Given surface is $\phi (x,y,z)=xyz=4\,$

Let $r=xi+yj+zk\,$ be the position vector of any point P(x,y,z) of the required tangent plane and let $r_{{0}}=i+2j+2k\,$ be the position vector of the given point (1,2,2).

Here $r-r_{{0}}=(xi+yj+zk)-(i+2j+2k)=(x-1)i+(y-2)j+(z-2)k\,$

Now,$\nabla \phi =[i{\frac {\partial }{\partial x}}+j{\frac {\partial }{\partial y}}+k{\frac {\partial }{\partial z}}](xyz)=yzi+zxj+xyk\,$

Therefore,$(\nabla \phi )_{{0}}\,$=value of $\nabla \phi \,$ at point (1,2,2)=4i+2j+2k.

Hence the required equation of the tangent plane is $(r-r_{{0}})\cdot (\nabla \phi )_{{0}}=0\,$

Therefore,$[(x-1)i+(y-2)j+(z-2)k]\cdot (4i+2j+2k)=0\,$

=$4(x-1)+2(y-2)+2(z-2)=0\,$ or 2x+y+z=6\,[/itex]

Again,the required equation of normal is $(r-r_{{0}})\times (\nabla \phi )_{{0}}=0\,$

or $[(x-1)i+(y-2)j+(z-2)k]\times (4i+2j+2k)=0\,$

or ${\begin{vmatrix}i&j&k\\x-1&y-2&z-2\\4&2&2\end{vmatrix}}=0\,$

or $[2(y-2)-2(z-2)]i-[2(x-1)-4(z-2)]j+[2(x-1)-4(y-2)]k=0\,$

which holds if the coefficients of i,j,k vanish simultaneously.

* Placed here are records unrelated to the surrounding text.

/-- Settles O37: each row is its records and the advance, the match saved or cleared between them. -/
theorem deferredTransitions : Obligations.DeferredTransitions := by
  intro d l s hmatch
  have hrange := (matchInRange_iff d l).1 hmatch
  refine ⟨fun hle hlz hfree => ?longerLong, fun h1 hroom => ?longerShort, fun hsavedMatch hle hroom => ?commit⟩
  case longerLong =>
    have hroom : RoomFor 1 s := ⟨hlz, by split <;> omega⟩
    obtain ⟨u, hu, hlit, honlyLit, hlzu⟩ := recordLiteral_room (v := s.savedLit) hroom
    obtain ⟨w, hw, hcopy, honlyCopy, _⟩ := recordMatch_room hrange (roomFor_match_of_literal hfree hlit hlzu)
    have honly := honlyLit.trans honlyCopy
    obtain ⟨t, ht, hparser, hadv, hsame, hsaved⟩ :=
      honly.save_advance (le_trans (by decide) hrange.1) hle w.savedLit w.savedMatchDist 0#9
    rw [honly.savedPair.1, honly.savedPair.2] at hsaved
    exact ⟨u, t, (ofRun_next _ _).2 (bind_ok.2 ⟨u, hu, bind_ok.2 ⟨w, hw, ht⟩⟩), hparser, hadv, hlit,
      hcopy.of_sameLz hsame, hsaved⟩
  case longerShort =>
    obtain ⟨u, hu, hrec, honly, _⟩ := recordLiteral_room (v := s.savedLit) hroom
    obtain ⟨t, ht, hparser, hadv, hsame, hsaved⟩ := honly.save_advance le_rfl h1 s.parseByte d l
    refine ⟨t, (ofRun_next _ _).2 (bind_ok.2 ⟨u, hu, ?_⟩), hparser, hadv, hrec.of_sameLz hsame, hsaved⟩
    rwa [BitVec.ofNat_toNat, BitVec.ofNat_toNat, BitVec.setWidth_eq, BitVec.setWidth_eq]
  case commit =>
    have hsavedRange := (matchInRange_iff _ _).1 hsavedMatch
    obtain ⟨u, hu, hrec, honly, _⟩ := recordMatch_room hsavedRange hroom
    have hadv1 : 1 ≤ s.savedMatchLen.toNat - 1 :=
      Nat.le_sub_of_add_le (le_trans (by decide : 1 + 1 ≤ Config.M) hsavedRange.1)
    obtain ⟨t, ht, hparser, hadv, hsame, hsaved⟩ := honly.save_advance hadv1 hle u.savedLit u.savedMatchDist 0#9
    rw [honly.savedPair.1, honly.savedPair.2] at hsaved
    exact ⟨t, (ofRun_next _ _).2 (bind_ok.2 ⟨u, hu, ht⟩), hparser, hadv, hrec.of_sameLz hsame, hsaved⟩

/-- Settles O38: a saved match in range is recorded and cleared; `ParserOk` allows none at an empty lookahead. -/
theorem savedMatchFlushRecordsTheMatch : Obligations.SavedMatchFlushRecordsTheMatch := by
  intro s
  refine ⟨fun hmatch hroom => ?saved, fun hnone => ?none, fun hparser hempty => ?between⟩
  case saved =>
    have hrange := (matchInRange_iff _ _).1 hmatch
    obtain ⟨u, hu, hrec, honly, _⟩ := recordMatch_room hrange hroom
    obtain ⟨hpos, hsize, hdict⟩ := honly.block.cursors
    have hsome : s.savedMatchLen ≠ 0#9 := by
      intro h; rw [h] at hrange; exact absurd hrange.1 (by decide)
    have hrun : savedMatchFlush s = .ok (u.setSaved u.savedLit u.savedMatchDist 0#9) :=
      (if_neg hsome).trans (bind_ok.2 ⟨u, hu, rfl⟩)
    refine ⟨_, (ofRun_next _ _).2 hrun, honly.parser.trans (.setSaved u _ _ _),
      hrec.of_sameLz ⟨rfl, rfl, rfl, fun _ => rfl⟩, ⟨honly.savedPair.1, ?_, rfl⟩, hpos, hsize, hdict⟩
    exact congrArg BitVec.toNat honly.savedPair.2
  case none => exact congrArg ofRun (if_pos hnone)
  case between =>
    refine hparser.2.2.resolve_right fun ⟨_, _, _, _, hahead, _⟩ => ?_
    rw [hempty] at hahead
    exact absurd hahead (by decide)
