/-- Entries of the dictionary tables, part 2 of 7. -/
def entryRows2 : List Entry :=
  [ ent 0x6080 1 0x04 1 .u16 .ro .ro .rws .retained 256 16 1024 -- TOLL_BURST
  , ent 0x6080 1 0x05 1 .u32 .ro .ro .rw .stored 100 1 0xF4240 -- MC_STRAGGLER_TIMEOUT
  , ent 0x6080 1 0x06 1 .u8 .ro .ro .rw .stored 0 0 1 -- MC_STRAGGLER_POLICY
  , ent 0x6090 1 0x01 1 .u64 .ro .ro .rws .retained 0 0 0xFFFFFFFFFFFFFFFF -- TT_PHYS_BASE
  , ent 0x6090 1 0x02 1 .u32 .ro .ro .rws .retained 0x200000 512 0x10000000 -- TT_ENTRIES
  , ent 0x5100 1 0x01 1 .u32 .ro .ro .rw .stored 100 1 0xF4240 -- BP_TIMEOUT
  , ent 0x5100 1 0x02 1 .u16 .ro .ro .rws .retained 64 16 65535 -- BP_RETRY_DELAY
  , ent 0x3000 1 0x01 8 .u8 .ro .ro .ro .volatile 0 0 255 -- TOWER_STATE0–7
  , ent 0x3001 1 0x01 8 .f32 .ro .ro .ro .volatile 0 0 0xFFFFFFFF -- TOWER_TEMP0–7
  , ent 0x3001 1 0x09 1 .u8 .ro .ro .ro .volatile 0 0 255 -- REFRESH_RATE_HIGH
  , ent 0x3010 1 0x01 1 .u8 .ro .ro .rws .stored 1 0 3 -- PORT_CLASS0–7
  , ent 0x3010 1 0x02 1 .u8 .ro .ro .rws .stored 1 0 3 -- PORT_CLASS0–7
  , ent 0x3010 1 0x03 1 .u8 .ro .ro .rws .stored 0 0 3 -- PORT_CLASS0–7
  , ent 0x3010 1 0x04 1 .u8 .ro .ro .rws .stored 0 0 3 -- PORT_CLASS0–7
  , ent 0x3010 1 0x05 1 .u8 .ro .ro .rws .stored 2 0 3 -- PORT_CLASS0–7
  , ent 0x3010 1 0x06 1 .u8 .ro .ro .rws .stored 2 0 3 -- PORT_CLASS0–7
  , ent 0x3010 1 0x07 1 .u8 .ro .ro .rws .stored 1 0 3 -- PORT_CLASS0–7
  , ent 0x3010 1 0x08 1 .u8 .ro .ro .rws .stored 3 0 3 -- PORT_CLASS0–7
  , ent 0x3010 1 0x09 1 .u32 .ro .ro .rws .stored 2000 100 0x186A0 -- AGE_LIMIT
  , ent 0x3020 1 0x01 1 .u8 .ro .ro .rws .stored 0 0 1 -- LS_REFRESH_MODE
  , ent 0x3030 1 0x01 1 .u32 .ro .ro .ro .volatile 2048 0 0xFFFFFFFF -- SCRUB_EVERY
  , ent 0x3030 1 0x02 1 .u32 .ro .ro .rw .stored 256 1 65536 -- SCRUB_EVERY_MIN
  , ent 0x3030 1 0x03 1 .u32 .ro .ro .rw .stored 0x2000 1 65536 -- SCRUB_EVERY_MAX
  , ent 0x3030 1 0x04 1 .u32 .ro .ro .ro .retained 0 0 0xFFFFFFFF -- SCRUB_PASSES
  , ent 0x3040 1 0x01 1 .u64 .ro .ro .ro .retained 0 0 0xFFFFFFFFFFFFFFFF -- ECC_CORRECTED
  , ent 0x3040 1 0x02 1 .u64 .ro .ro .ro .retained 0 0 0xFFFFFFFFFFFFFFFF -- ECC_UNCORRECTED
  , ent 0x3040 1 0x03 1 .u64 .ro .ro .ro .retained 0 0 0xFFFFFFFFFFFFFFFF -- POISON_READ
  , ent 0x3040 1 0x04 1 .u64 .ro .ro .ro .retained 0 0 0xFFFFFFFFFFFFFFFF -- LAST_UE_ADDR
  , ent 0x3040 1 0x05 1 .time64 .ro .ro .ro .retained 0 0 0xFFFFFFFFFFFFFFFF -- LAST_UE_TIME
  , ent 0x3050 1 0x01 1 .u16 .ro .ro .ro .volatile 0 0 65535 -- LANE_REPAIRS
  , ent 0x3050 1 0x02 1 .u32 .ro .ro .ro .volatile 0 0 0xFFFFFFFF -- TRAIN_TIME
  , ent 0x4000 1 0x01 1 .u16 .ro .ro .ro .volatile 0 0 65535 -- SYS_ADDR
  , ent 0x4000 1 0x02 1 .u8 .ro .ro .ro .volatile 0 0 255 -- TORUS_X
  , ent 0x4000 1 0x03 1 .u8 .ro .ro .ro .volatile 0 0 255 -- TORUS_Y
  , ent 0x4000 1 0x04 1 .u8 .ro .ro .ro .volatile 0 0 255 -- TORUS_Z
  , ent 0x4000 1 0x05 1 .u8 .ro .ro .rws .stored 2 0 4 -- LINK_SLACK_REPLAYS
  , ent 0x4000 1 0x06 1 .u8 .ro .ro .rws .stored 0 0 32 -- LINK_SLACK_EXTRA
  , ent 0x4000 1 0x07 1 .u32 .ro .ro .rw .stored 10 0 0xF4240 -- IDLE_ENTRY
  , ent 0x4000 1 0x08 1 .u32 .ro .ro .rw .stored 1000 10 0xF4240 -- REMOTE_TIMEOUT
  , ent 0x4000 1 0x09 1 .f32 .ro .ro .rw .stored 0x3E19999A 0 0xFFFFFFFF -- EQ_MARGIN_MIN
  ]

/-- Entries of the dictionary tables, part 3 of 7. -/
def entryRows3 : List Entry :=
  [ ent 0x4000 1 0x0A 1 .u8 .ro .ro .rws .stored 0 0 111 -- LINK_LAT_SET
  , ent 0x4100 8 0x01 1 .u8 .ro .ro .ro .volatile 1 0 255 -- PORT_STATE
  , ent 0x4100 8 0x02 1 .u64 .ro .ro .ro .volatile 0 0 0xFFFFFFFFFFFFFFFF -- PARTNER_SERIAL
  , ent 0x4100 8 0x03 1 .u16 .ro .ro .ro .volatile 0 0 65535 -- PARTNER_SYS
  , ent 0x4100 8 0x04 1 .u8 .ro .ro .ro .volatile 255 0 255 -- PARTNER_PORT
  , ent 0x4100 8 0x05 1 .u16 .ro .ro .ro .volatile 0 0 65535 -- LAT_MEAS
  , ent 0x4100 8 0x06 1 .u16 .ro .ro .ro .volatile 0 0 65535 -- RTT_MEAS
  , ent 0x4100 8 0x07 1 .u8 .ro .ro .ro .volatile 0 0 255 -- LAT_FIXED
  , ent 0x4100 8 0x08 1 .f32 .ro .ro .ro .volatile 0 0 0xFFFFFFFF -- EYE_MARGIN
  , ent 0x4100 8 0x09 1 .u64 .ro .ro .ro .retained 0 0 0xFFFFFFFFFFFFFFFF -- CRC_ERRORS
  , ent 0x4100 8 0x0A 1 .u64 .ro .ro .ro .retained 0 0 0xFFFFFFFFFFFFFFFF -- REPLAYS
  , ent 0x4100 8 0x0B 1 .u32 .ro .ro .ro .retained 0 0 0xFFFFFFFF -- RECOVERIES
  , ent 0x4100 8 0x0C 1 .bool .ro .ro .rws .stored 1 0 1 -- PORT_ENABLE
  , ent 0x4100 8 0x0D 1 .bool .none .wo .wo .volatile 0 0 1 -- PORT_RESET
  , ent 0x9000 1 0x01 1 .u8 .ro .ro .rws .stored 0 0 1 -- LS_MODE
  , ent 0x9000 1 0x02 1 .bool .ro .ro .rws .stored 0 0 1 -- LS_ANCHOR
  , ent 0x9000 1 0x03 1 .u8 .ro .ro .rws .stored 0 0 1 -- LS_REF_SOURCE
  , ent 0x9000 1 0x04 1 .u8 .ro .ro .ro .volatile 0 0 255 -- LS_STATE
  , ent 0x9000 1 0x05 1 .u8 .ro .ro .ro .volatile 0 0 255 -- LS_FAULT_CAUSE
  , ent 0x9000 1 0x06 1 .u16 .ro .ro .ro .volatile 0 0 65535 -- LS_FAULT_ORIGIN
  , ent 0x9000 1 0x07 1 .u8 .ro .ro .ro .volatile 63 0 255 -- LS_HOPS
  , ent 0x9000 1 0x08 1 .u8 .ro .ro .ro .volatile 255 0 255 -- LS_PARENT_PORT
  , ent 0x9000 1 0x09 1 .u64 .ro .ro .ro .volatile 0 0 0xFFFFFFFFFFFFFFFF -- GTC_NOW
  , ent 0x9000 1 0x0A 1 .f32 .ro .ro .ro .volatile 0 0 0xFFFFFFFF -- LS_RESIDUAL
  , ent 0x9000 1 0x0B 1 .u32 .ro .ro .rw .stored 0 0 0x36EE80 -- LS_START_TIMEOUT
  , ent 0x9000 1 0x0C 1 .u32 .ro .ro .rw .stored 0 0 0xFFFFFF -- LS_EXPECT_SHAPE
  , ent 0x9000 1 0x0D 1 .bool .wo .wo .wo .volatile 0 0 1 -- LS_RESTART
  , ent 0x9000 1 0x0E 1 .u16 .ro .ro .rws .stored 128 120 4096 -- SLIP_QUANTUM
  , ent 0x9000 1 0x0F 1 .bool .ro .ro .rw .stored 0 0 1 -- LS_PIN_GOVERNOR
  , ent 0x9000 1 0x10 1 .u32 .ro .ro .ro .volatile 0 0 0xFFFFFFFF -- LS_ARMED_TIME
  , ent 0x9001 1 0x01 1 .u8 .ro .ro .ro .volatile 0 0 255 -- SYS_LAT
  , ent 0x9001 1 0x02 1 .u16 .ro .ro .ro .volatile 0 0 65535 -- FLOOD_BOUND
  , ent 0x9001 1 0x03 1 .u16 .ro .ro .ro .volatile 0 0 65535 -- SYS_MODULES
  , ent 0x9010 1 0x01 1 .bool .wo .wo .wo .volatile 0 0 1 -- LAUNCH
  , ent 0x9010 1 0x02 1 .u64 .ro .ro .ro .volatile 0 0 0xFFFFFFFFFFFFFFFF -- LAUNCH_TICK
  , ent 0x9010 1 0x03 1 .u32 .ro .ro .ro .volatile 0 0 0xFFFFFFFF -- RUN
  , ent 0x9010 1 0x04 1 .bool .wo .wo .wo .volatile 0 0 1 -- LS_READY
  , ent 0x9010 1 0x05 1 .bool .wo .wo .wo .volatile 0 0 1 -- LS_STOP
  , ent 0x9010 1 0x06 1 .u32 .ro .ro .ro .volatile 0 0 0xFFFFFFFF -- SLIPS
  , ent 0x9010 1 0x07 1 .u64 .ro .ro .ro .volatile 0 0 0xFFFFFFFFFFFFFFFF -- LAST_SLIP_TICK
  ]
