-- ==== Sys2Proof/Machine/StreamTypes.lean ====
section
/-! DEFINITION. The state of caravans and of the caravanserai (R231 to R271), and the records of reads and writes that units
of the module have sent and not yet finished. -/

namespace Sys2Proof.Machine

/-- Caravan states (R242). -/
inductive CvState where
  | free | armed | running | faultWait | halted | done | failed
deriving DecidableEq, Repr

/-- A source line in the stream unit's buffer (R253): its bytes, its poison mark, whether a prefetch read brought it, and
whether it came before the line was demandable. -/
structure BufLine where
  line : Nat
  /-- Physical line (address ÷ 128) of a stacked-memory source, for the range filter of R258. -/
  phys : Option Nat
  bytes : List Byte
  poison : BitVec 2
  prefetched : Bool
  timely : Bool
deriving DecidableEq, Repr

/-- A source read sent and not yet answered (R253). -/
structure LineRead where
  line : Nat
  prefetch : Bool
  /-- A write to the line was seen while the read was under way (R258). -/
  stale : Bool
deriving DecidableEq, Repr

/-- A line on its way to its destination (R253): whether a prefetch read brought it, and before the line was demandable. -/
structure SentLine where
  line : Nat
  prefetched : Bool
  timely : Bool
deriving DecidableEq, Repr

/-- A receiver of the write side: a destination core, or the one destination of a COPY (R253, R266): its hold, the lowest
line not delivered, the lines above it that are, and the requests of the multicast lines that wait there for the hold. -/
structure Receiver where
  core : Nat
  holdGranted : Bool := false
  low : Nat := 0
  ahead : List Nat := []
  parked : List Nat := []
deriving DecidableEq, Repr

/-- A demand fault (R260): what it was, its side (0 source, 1 destination) and address. -/
structure CvFault where
  status : Nat
  target : CvState
  side : Bool
  addr : U64
deriving DecidableEq, Repr

/-- A caravan context (R236, R242 to R247, R253, R261). -/
structure Caravan where
  state : CvState := .free
  status : Nat := 0
  desc : BitVec 1536 := 0
  core : CoreId := 0
  thread : ThreadId := 0
  machine : Bool := true
  markLimit : Nat := 0
  sourceHeld : Bool := false
  sourceReleased : Bool := false
  receivers : List Receiver := []
  reads : List LineRead := []
  buffer : List BufLine := []
  /-- Lines sent and not yet delivered to every receiver. -/
  sent : List SentLine := []
  /-- Lines whose prefetch read was dropped or whose prefetched copy is void: they are read on demand (R257, R258). -/
  demandOnly : List Nat := []
  fault : Option CvFault := none
  /-- The last page a page request was raised for, and the PRG index of the outstanding one (R243, R304). -/
  page : Option (Nat × Option Nat) := none
  pruned : BitVec 96 := 0
  poisoned : Bool := false
  /-- The end the caravan waits to report: the state and status its report record will carry (R246). -/
  ending : Option (CvState × Nat) := none
  irq : Bool := false
deriving DecidableEq, Repr

/-- One bank of the caravanserai: the contexts on die, most recently touched first, and the fetches under way (R248). -/
structure Bank where
  onDie : List CaravanId := []
  fetching : List CaravanId := []
deriving DecidableEq, Repr

/-- Who waits for a read or a write (the requesters of R192, R201, R241, R248, R283, R301). -/
inductive Requester where
  | caravanLine (v : CaravanId) (line : Nat)
  | caravanWrite (v : CaravanId) (line : Nat)
  | gatherLine (c : CoreId) (g : GatherId) (line : Nat)
  | image (c : CoreId) (line : Nat)
  | context (v : CaravanId)
  | ringFetch (r : RingId)
  | ringPost (r : RingId)
  /-- A discarded entry read for its COOKIE (R275). -/
  | ringDiscard (r : RingId)
  /-- TAIL on its way to TAILWB_ADDR (R287). -/
  | ringTail (r : RingId)
  | forward (r : RingId) (index : Nat)
  | border (p : BorderId) (tag : Nat)
  | bar2 (offset len : Nat)
  | corner (east : Bool)
  | holdReq (v : CaravanId) (core : Nat)
  /-- A reset or a stop has taken the requester away; what still comes is dropped. -/
  | nobody
deriving DecidableEq, Repr

/-- What a read or write has come to: waiting for its translation, on its way, awaiting the host's completion at the PCIe port,
refused with RETRY, or answered. -/
inductive ReqState where
  | translating
  | sent
  | host
  | retrying
  | answered (a : ReadAnswer)
deriving DecidableEq, Repr

/-- A request under way for one aligned 128-byte line: its number, which is the tag of its flits, who waits for it, the
line's module address, and the bytes of it that are named. `bytes` is empty for a read. -/
structure Request where
  id : Nat
  who : Requester
  write : Bool
  addr : U64
  /-- The physical stacked address, once translated. -/
  phys : Option Nat
  be : BitVec 128
  bytes : List Byte
  poison : BitVec 2
  prefetch : Bool
  pasid : Option (BitVec 20)
  /-- The flit sent for it, kept for a resend (R314, R323). -/
  flit : Option Flit
  /-- Receivers of a multicast line that have not taken their copy. -/
  left : List Nat
  state : ReqState
deriving DecidableEq, Repr

end Sys2Proof.Machine
end

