/-- R308: the packets under way after a flit has passed into a channel. -/
def notePacket (k : List OpenPacket) (f : Flit) (p : Spot) : List OpenPacket :=
  let rest := k.filter fun x => !(x.spot = p && x.cls = f.cls)
  if f.flitIdx.val < f.lenM1.val then rest ++ [{ spot := p, cls := f.cls, src := flitSrc f, tag := f.tag }] else rest

/-- One network cycle (R313, R315, R316, R320): every channel passes its winner, credits come back 2 cycles after their buffers
free, and a flit is 2 cycles on each part of its way. -/
def netCycle (fu : Fuses) (n : Net) : Net :=
  let all := n.flits.zipIdx.filter (isCandidate fu n)
  let won := all.filter (wins fu n all)
  let stay := (n.flits.zipIdx.filter fun e => !(won.any fun w => w.2 = e.2)).map (·.1)
  let moved := won.flatMap fun e => (onward fu e.1).map fun o => { e.1 with spot := o.1, left := o.2, since := n.cycle + 2 }
  let passed := won.flatMap fun e => (onward fu e.1).map fun o => (o.1, e.1)
  { n with
    flits := stay ++ moved
    cycle := n.cycle + 1
    credits := (n.credits ++ won.flatMap fun e => creditOf n e.1).filter fun c => n.cycle + 1 < c.due
    winners := passed.foldl (fun w o => (w.filter fun x => x.1 ≠ o.1) ++ [(o.1, pairIndex o.2)]) n.winners
    packets := passed.foldl (fun k o => notePacket k o.2.flit o.1) n.packets }

/-- R428: the columns in which the endpoints at a node may lie, over every disabled-unit map. -/
def mayLie (fu : Fuses) (x y : Nat) : List Nat :=
  match nodeCore fu x y with
  | some c => [c.val % 12 + 1, c.val % 12 + 2]
  | none => [x]

/-- The distance between two numbers. -/
def gap (a b : Nat) : Nat := max a b - min a b

/-- R428: the padding of a flit at a destination: 2 network cycles for each hop by which its way is shorter than on any other map. -/
def floorPadding (fu : Fuses) (g : Flight) : Nat :=
  let pad (x y : Nat) : Nat :=
    let far := ((mayLie fu g.flit.srcX.val g.flit.srcY.val).flatMap fun a => (mayLie fu x y).map (gap a)).foldl max 0
    2 * (far - gap g.flit.srcX.val x)
  match g.spot with
  | .port x y _ => pad x y
  | .buffer x y _ _ => pad x y
  | .queue => 0

/-- R316, R428: the network cycle from which an endpoint may take a flit. -/
def readyAt (fu : Fuses) (n : Net) (g : Flight) : Nat := g.since + (if n.floor then floorPadding fu g else 0)

/-- Whether no flit moves, in this network cycle or any later one, until an endpoint takes one. -/
def isQuiet (fu : Fuses) (n : Net) : Bool :=
  n.credits.isEmpty && n.flits.all (fun g => readyAt fu n g ≤ n.cycle) && (n.flits.zipIdx.filter (isCandidate fu n)).isEmpty

/-- Network cycles until a condition holds, at most `k`. -/
def netUntil (fu : Fuses) (done : Net → Bool) : Nat → Net → Net
  | 0, n => n
  | k + 1, n => if done n then n else netUntil fu done k (netCycle fu n)

/-- R315: a flit as it arrives may have gained urgency on its way, so flits are compared without it. -/
def sameFlit (a b : Flit) : Bool := { a with urgency := 0 } = { b with urgency := 0 }

/-- R312: whether a flight is of the stream of a class from `src` to `dst`. -/
def sameStream (f g : Flit) : Bool := f.cls = g.cls && flitSrc f = flitSrc g && flitDst f = flitDst g

/-- R314: whether a flight has reached its destination node, where its endpoint can take it: in the local-port queue, or, of class
REQ or WR, in a buffer there. -/
def atDestination (g : Flight) : Bool :=
  match g.spot with
  | .port _ _ _ => true
  | .buffer x y _ _ => !g.flit.mcast && (g.flit.cls = clsReq || g.flit.cls = clsWr) && (x, y) = (g.flit.dstX.val, g.flit.dstY.val)
  | .queue => false

/-- R312: the place among the flits of flit `f` where its endpoint can take it, for receiver `c` of a multicast flit: none of its
stream stands before it, and none in its buffer. -/
def standing (fu : Fuses) (n : Net) (f : Flit) (c : Option Nat) : Option Nat :=
  let ahead (e h : Flight × Nat) : Bool :=
    h.2 < e.2 && (match e.1.spot with | .port _ _ _ => h.1.spot = e.1.spot && sameStream h.1.flit e.1.flit | _ => sameLane h.1 e.1)
  (n.flits.zipIdx.find? fun e =>
    sameFlit e.1.flit f && atDestination e.1 && readyAt fu n e.1 ≤ n.cycle && f.mcast = c.isSome && (match c with | some k => e.1.left = [k] | none => true)
      && !(n.flits.zipIdx.any (ahead e))).map (·.2)

/-- The network after the cycles that bring a flit to its endpoint, where nothing holds it up; a hop is 2 cycles, and waiting at most
some thousand. DESIGN CHOICE (log entry 85). -/
def bringFlit (fu : Fuses) (n : Net) (f : Flit) (c : Option Nat) : Net :=
  netUntil fu (fun n => (standing fu n f c).isSome || !(n.flits.any fun g => sameFlit g.flit f) || isQuiet fu n) 4096 n

/-- A flit taken off the network where it stands. -/
def takeStanding (fu : Fuses) (n : Net) (f : Flit) (c : Option Nat) : Option Net :=
  let m := bringFlit fu n f c
  match standing fu m f c with
  | some i => some { m with flits := m.flits.eraseIdx i, credits := m.credits ++ ((m.flits[i]?).map (creditOf m)).getD [] }
  | none => none

/-- R312: a unicast flit taken off the network at its destination. -/
def takeFlit (fu : Fuses) (n : Net) (f : Flit) : Option Net := takeStanding fu n f none

/-- R312, R320: the copy of a multicast flit for core `c` taken off the network there. -/
def takeCopy (fu : Fuses) (n : Net) (f : Flit) (c : CoreId) : Option Net := takeStanding fu n f (some c.val)

/-- A request record by its tag. -/
def findRequest (n : Net) (id : Nat) : Option Request := n.requests.find? fun r => r.id = id

/-- A request record of a requester. -/
def requestOf (n : Net) (w : Requester) : Option Request := n.requests.find? fun r => r.who = w

def setRequest (n : Net) (id : Nat) (f : Request → Request) : Net :=
  { n with requests := replaceWhere (fun r => r.id = id) f n.requests }

def dropRequest (n : Net) (id : Nat) : Net := { n with requests := n.requests.filter fun r => r.id ≠ id }

/-! Stacked memory. -/

def getTower (s : Stacked) (t : Nat) : Tower := mapGet {} s.towers t

def setTower (s : Stacked) (t : Nat) (x : Tower) : Stacked := { s with towers := mapSet {} s.towers t x }

def getPc (s : Stacked) (t pc : Nat) : PseudoChannel := mapGet {} (getTower s t).pcs pc

def setPc (s : Stacked) (t pc : Nat) (x : PseudoChannel) : Stacked :=
  setTower s t { getTower s t with pcs := mapSet {} (getTower s t).pcs pc x }

/-- Bytes of a flit's payload that BYTE_EN names, merged over old bytes from place `i` (R336). -/
def mergeBytes (be : BitVec 128) : Nat → List Byte → List Byte → List Byte
  | _, [], _ => []
  | i, o :: os, p => (if be.getLsbD i then p.headD 0 else o) :: mergeBytes be (i + 1) os (p.drop 1)

/-- R336: whether the enables of half `h` cover it whole, and whether they cover none of it. -/
def halfEnables (be : BitVec 128) (h : Nat) : Bool × Bool :=
  let l := (List.range 64).map fun i => be.getLsbD (64 * h + i)
  (l.all id, !(l.any id))

/-- R321: the poison marks of the halves of a line in which `be` names a byte. -/
def touchedPoison (p : BitVec 2) (be : BitVec 128) : BitVec 2 :=
  p &&& ((if (halfEnables be 0).2 then 0 else 1) + (if (halfEnables be 1).2 then 0 else 2))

Therefore, $2(y-2)-2(z-2)=0,{\frac {y-2}{1}}={\frac {z-2}{1}}\,$

$2(x-1)-4(z-2)=0,{\frac {x-1}{2}}={\frac {z-2}{1}}\,$

$2(x-1)-4(y-2)=0,{\frac {x-1}{2}}={\frac {y-2}{1}}\,$

Hence from the above,the equations of the normal in cartesian form is

${\frac {x-1}{2}}={\frac {y-2}{1}}={\frac {z-2}{1}}\,$